Ad annunciarlo è il consigliere regionale di Forza Italia Alberto Bozza, componente della commissione Agricoltura, dopo il via libera alla delibera relativa all’intervento settoriale vitivinicolo “Promozione e comunicazione nei Paesi terzi”.

Le risorse, provenienti da fondi europei 2026-2027, saranno destinate a finanziare attività di promozione, comunicazione e sviluppo commerciale nei Paesi extra comunitari. Dopo l’approvazione definitiva da parte della giunta regionale, sarà pubblicato il bando, con scadenza fissata al 15 luglio.

Bozza sottolinea il valore strategico della misura in una fase economica complessa per il settore.

“Dalla Regione Veneto 11 milioni di euro destinati al comparto vitivinicolo per la promozione nei mercati esteri. Un sostegno concreto per aiutare consorzi di tutela e aziende a sviluppare nuovo export”.

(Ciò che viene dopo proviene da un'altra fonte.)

-- ==== Sys2Proof/Syntax.lean ====
section
/-!
DEFINITION. The instructions and events of the Galat G9: one constructor per row of the opcode table.
Rows with an encoding carry the fields of their form (R20 to R24); the event rows (which have no encoding) carry the
names of what they act on (a thread, a group, a launch, a device ...) and what the outside world supplies.
-/
namespace Sys2Proof

/-- Fields of an S form (Table 2.3): guard `g`, negate `n`, and the 6-bit fields d, a, b. In the S forms of bra, call
and meet the three fields together are the 18-bit word offset `b ++ a ++ d` (R22). -/
structure SEnc where
  g : BitVec 3
  n : Bool
  d : BitVec 6
  a : BitVec 6
  b : BitVec 6
  deriving DecidableEq, Repr

/-- Fields of an L or X form (Table 2.4, R24). `lit` is the X form's literal word W2; `none` is the L form. -/
structure LX where
  g : BitVec 3
  n : Bool
  cc : Bool
  d : BitVec 8
  a : BitVec 8
  b : BitVec 8
  c : BitVec 8
  t : BitVec 4
  la : BitVec 4
  m : BitVec 8
  lit : Option Word
  deriving DecidableEq, Repr

/-- Names a thread: the number the model gives its group when the group comes into being, and sr.tid (R114). -/
structure ThreadKey where
  gid : Nat
  tid : Nat
  deriving DecidableEq, Repr

/-- The unit an error record names (Table 25.2): kind 0 core, 1 die cache, 2 HBM stack, 3 fabric port,
4 management core; and its number. -/
structure ErrUnit where
  kind : Nat
  unit : Nat
  deriving DecidableEq, Repr

/-- What a patrol scrub finds in a line (Table 25.1): nothing, a corrected error, or an uncorrectable one. -/
inductive ScrubResult where
  | clean
  | corrected
  | uncorrectable
  deriving DecidableEq, Repr

/-- What an uncorrectable error strikes in state that a node owns (R331): a scratchpad sector, an accumulator pair's banks, or other
state, which a rollback restores from the phase record. -/
inductive Struck where
  | other
  | sector (n : Nat)
  | bank (pair : Nat)
  deriving DecidableEq, Repr

/-- An uncorrectable error: the unit it is reported for, and what it strikes. -/
structure ErrorHit where
  unit : ErrUnit
  struck : Struck
  deriving DecidableEq, Repr

/-- Where a launch is taken from (R225, R316): the next entry of a host queue, or firmware's own queue, with its record and argument. -/
inductive LaunchQueue where
  | host (q : Nat)
  | own (record : List Byte) (arg : DWord)
  deriving DecidableEq, Repr

/-- What of the snapshot of a view has been sent (R268): one block, or all that remains. -/
inductive SnapshotPart where
  | block (view : Word) (blk : Nat)
  | rest (view : Word)
  deriving DecidableEq, Repr

/-- A restore's target, and whether the header and the sealed section of the image there verify (R341). -/
structure RestoreSource where
  target : Nat
  verifies : Bool
  deriving DecidableEq, Repr

/-- The function that a configuration request goes to, and what it writes to the Resizable BAR control, if it does (R309). -/
structure ConfigTarget where
  pid : Nat
  bar2 : Option Nat
  deriving DecidableEq, Repr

Il focus è inevitabilmente sulle tensioni internazionali e sugli effetti che il contesto geopolitico continua a generare sul commercio globale.

“Oggi più che mai è importante aiutare le aziende vitivinicole in progettualità di espansione, vista la complessità del quadro geopolitico, che ricade anche nell’economia e nell’export, e i dazi americani”, evidenzia il consigliere azzurro.

Secondo Bozza, il bando rappresenta una leva concreta per spingere le imprese verso nuovi sbocchi commerciali, in un momento in cui diversificare i mercati è diventato essenziale.

“Si tratta di un’opportunità importante perché storicamente tutte le domande ammesse hanno avuto accesso al contributo. Come ho sottolineato durante la recente tavola rotonda che ho organizzato a Vinitaly 2026, l’apertura a nuovi mercati esteri e l’esplorazione di nuove opportunità rappresentano una strategia fondamentale per superare le criticità e questo bando va in quella direzione”.

Per il mondo del vino veneto, uno dei motori dell’economia regionale, si apre quindi una nuova finestra per rafforzare la presenza internazionale in una fase in cui competitività e capacità di adattamento pesano più che mai.